-- Exercise description --
Only one stretch of the data below is needed. Output the lines from the one with "0b0000000000000000_00000000_00010010#32 = .command" up to and including the one with "none is listed. -/", exactly as they stand.

** Records provided follows **

-- ==== Sys2Proof/Tests/Slice0.lean ====
section
/-! SUPPORT. Tests of the model against the spec's own words and vectors (30_encoding.md, 95_test_vectors.md), and for each statement
with hypotheses a state that meets them. -/

namespace Sys2Proof.Tests

open Sys2Proof.Machine

/-- What `f` shows of the next state, where there is one. -/
def got {α : Type} (o : Host.Outcome State Fault Refusal) (f : State → α) : Option α :=
  match o with
  | .next t => some (f t)
  | .fault _ | .refused _ => none

/-- The run ended at an unwritten byte, and where. -/
def endedAt (o : Host.Outcome State Fault Refusal) : Option Nat :=
  match o with
  | .fault (.readUnwritten a) => some a
  | _ => none

theorem next_of_got {α : Type} {o : Host.Outcome State Fault Refusal} {f : State → α} {v : α}
    (h : got o f = some v) : ∃ t, o = .next t ∧ f t = v := by
  cases o with
  | next t => exact ⟨t, rfl, by simpa [got] using h⟩
  | fault _ => cases h
  | refused _ => cases h

theorem fault_of_endedAt {o : Host.Outcome State Fault Refusal} {a : Nat} (h : endedAt o = some a) :
    o = .fault (.readUnwritten a) := by
  unfold endedAt at h
  split at h
  · simp only [Option.some.injEq] at h; rw [h]
  · cases h

/-- The block just after reset, with a BUF of 16 bytes and the operands given. -/
def small (a n : Word) : State :=
  { State.reset with bufBytes := 16, a0 := a, a1 := n }

/-- `s` with `bs` on IN. -/
def feed (s : State) (bs : List Byte) : State :=
  { s with inBytes := bs }

/-- `s` with the host having written `bs` from address 0 of BUF up. -/
def loaded (s : State) (bs : List Byte) : State :=
  s.writeBufList 0 bs

/-- `s` with one host operation waiting. -/
def queued (s : State) (op : HostOp) : State :=
  { s with hostOps := [op] }

/-! ### Encodings, written out from rules R110, R113 and R114 -/

theorem test_wf_refuses_wide_imm : (Instr.lzwInit 256).wf = false := by decide

/-- Bits 31:16 are RSV, 15:8 IMM, 7:0 OP. -/
theorem test_decode_control :
    decode 0b0000000000000000_00000000_00000000#32 = .command .nop
      ∧ decode 0b0000000000000000_00000000_00000001#32 = .command .sreset := by decide

theorem test_decode_stream :
    decode 0b0000000000000000_00000000_00010000#32 = .command .inRead
      ∧ decode 0b0000000000000000_00000000_00010001#32 = .command .bsrOpen
      ∧ decode 0b0000000000000000_00000000_00010010#32 = .command (.bsrRead false)
      ∧ decode 0b0000000000000000_00000001_00010010#32 = .command (.bsrRead true)
      ∧ decode 0b0000000000000000_00000000_00010011#32 = .command .bsrDrain := by decide

theorem test_decode_lzw :
    decode 0b0000000000000000_00000010_00100000#32 = .command (.lzwInit 2)
      ∧ decode 0b0000000000000000_11111111_00100000#32 = .command (.lzwInit 255)
      ∧ decode 0b0000000000000000_00000000_00100001#32 = .command .lzwDecode
      ∧ decode 0b0000000000000000_00000000_00100010#32 = .command .lzwFinish := by decide

theorem test_decode_output :
    decode 0b0000000000000000_00000000_00110000#32 = .command .crcInit
      ∧ decode 0b0000000000000000_00000000_00110001#32 = .command .crcUpdate
      ∧ decode 0b0000000000000000_00000000_01000000#32 = .command .zlibCompress
      ∧ decode 0b0000000000000000_00000000_01010000#32 = .command .chunkWrite
      ∧ decode 0b0000000000000000_00000000_01010001#32 = .command .outWrite := by decide
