-- ==== Sys2Proof/Machine/Sparse.lean ====
section
/-!
DEFINITION. Sparse data by number: a list of (key, value) pairs with strictly rising keys. A key that is not listed
reads as the default its owner names.
-/
namespace Sys2Proof.Machine

/-- Values by number, keys strictly rising. -/
abbrev Sparse (α : Type) := List (Nat × α)

/-- The value under `k`, if one is listed. -/
def Sparse.find? {α : Type} : Sparse α → Nat → Option α
  | [], _ => none
  | (j, v) :: rest, k => if k = j then some v else Sparse.find? rest k

/-- The value under `k`, `d` where none is listed. -/
def Sparse.get {α : Type} (d : α) (m : Sparse α) (k : Nat) : α := (Sparse.find? m k).getD d

/-- List `v` under `k`, in place of what was listed there. -/
def Sparse.set {α : Type} : Sparse α → Nat → α → Sparse α
  | [], k, v => [(k, v)]
  | (j, w) :: rest, k, v =>
    if k < j then (k, v) :: (j, w) :: rest
    else if k = j then (k, v) :: rest
    else (j, w) :: Sparse.set rest k v

/-- Unlist `k`. -/
def Sparse.del {α : Type} : Sparse α → Nat → Sparse α
  | [], _ => []
  | (j, w) :: rest, k => if k = j then rest else (j, w) :: Sparse.del rest k

/-- Apply `f` to the value under `k` (`d` where none is listed). -/
def Sparse.upd {α : Type} (d : α) (m : Sparse α) (k : Nat) (f : α → α) : Sparse α :=
  Sparse.set m k (f (Sparse.get d m k))

/-- Unlist every key in [lo, hi). -/
def Sparse.delRange {α : Type} (m : Sparse α) (lo hi : Nat) : Sparse α :=
  m.filter fun e => e.1 < lo || hi ≤ e.1

/-- The keys of `m` are at least `lo` and strictly rising. -/
def Sparse.sortedFrom {α : Type} : Nat → Sparse α → Bool
  | _, [] => true
  | lo, (j, _) :: rest => decide (lo ≤ j) && Sparse.sortedFrom (j + 1) rest

/-- The keys of `m` are strictly rising. -/
def Sparse.sorted {α : Type} (m : Sparse α) : Bool := Sparse.sortedFrom 0 m

/-- Put the listed values in place of whatever is listed in [lo, hi). -/
def Sparse.splice {α : Type} (lo hi : Nat) (new m : Sparse α) : Sparse α :=
  m.filter (fun e => e.1 < lo) ++ new.filter (fun e => decide (lo ≤ e.1) && decide (e.1 < hi)) ++ m.filter (fun e => hi ≤ e.1)

end Sys2Proof.Machine
end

** End of Records provided **

-- Exercise result --
      ∧ decode 0b0000000000000000_00000000_00010010#32 = .command (.bsrRead false)
      ∧ decode 0b0000000000000000_00000001_00010010#32 = .command (.bsrRead true)
      ∧ decode 0b0000000000000000_00000000_00010011#32 = .command .bsrDrain := by decide

theorem test_decode_lzw :
    decode 0b0000000000000000_00000010_00100000#32 = .command (.lzwInit 2)
      ∧ decode 0b0000000000000000_11111111_00100000#32 = .command (.lzwInit 255)
      ∧ decode 0b0000000000000000_00000000_00100001#32 = .command .lzwDecode
      ∧ decode 0b0000000000000000_00000000_00100010#32 = .command .lzwFinish := by decide

theorem test_decode_output :
    decode 0b0000000000000000_00000000_00110000#32 = .command .crcInit
      ∧ decode 0b0000000000000000_00000000_00110001#32 = .command .crcUpdate
      ∧ decode 0b0000000000000000_00000000_01000000#32 = .command .zlibCompress
      ∧ decode 0b0000000000000000_00000000_01010000#32 = .command .chunkWrite
      ∧ decode 0b0000000000000000_00000000_01010001#32 = .command .outWrite := by decide
-- ==== Sys2Proof/Machine/Sparse.lean ====
section
/-!
DEFINITION. Sparse data by number: a list of (key, value) pairs with strictly rising keys. A key that is not listed
reads as the default its owner names.
-/
namespace Sys2Proof.Machine

/-- Values by number, keys strictly rising. -/
abbrev Sparse (α : Type) := List (Nat × α)

/-- The value under `k`, if one is listed. -/
def Sparse.find? {α : Type} : Sparse α → Nat → Option α
  | [], _ => none
  | (j, v) :: rest, k => if k = j then some v else Sparse.find? rest k

/-- The value under `k`, `d` where none is listed. -/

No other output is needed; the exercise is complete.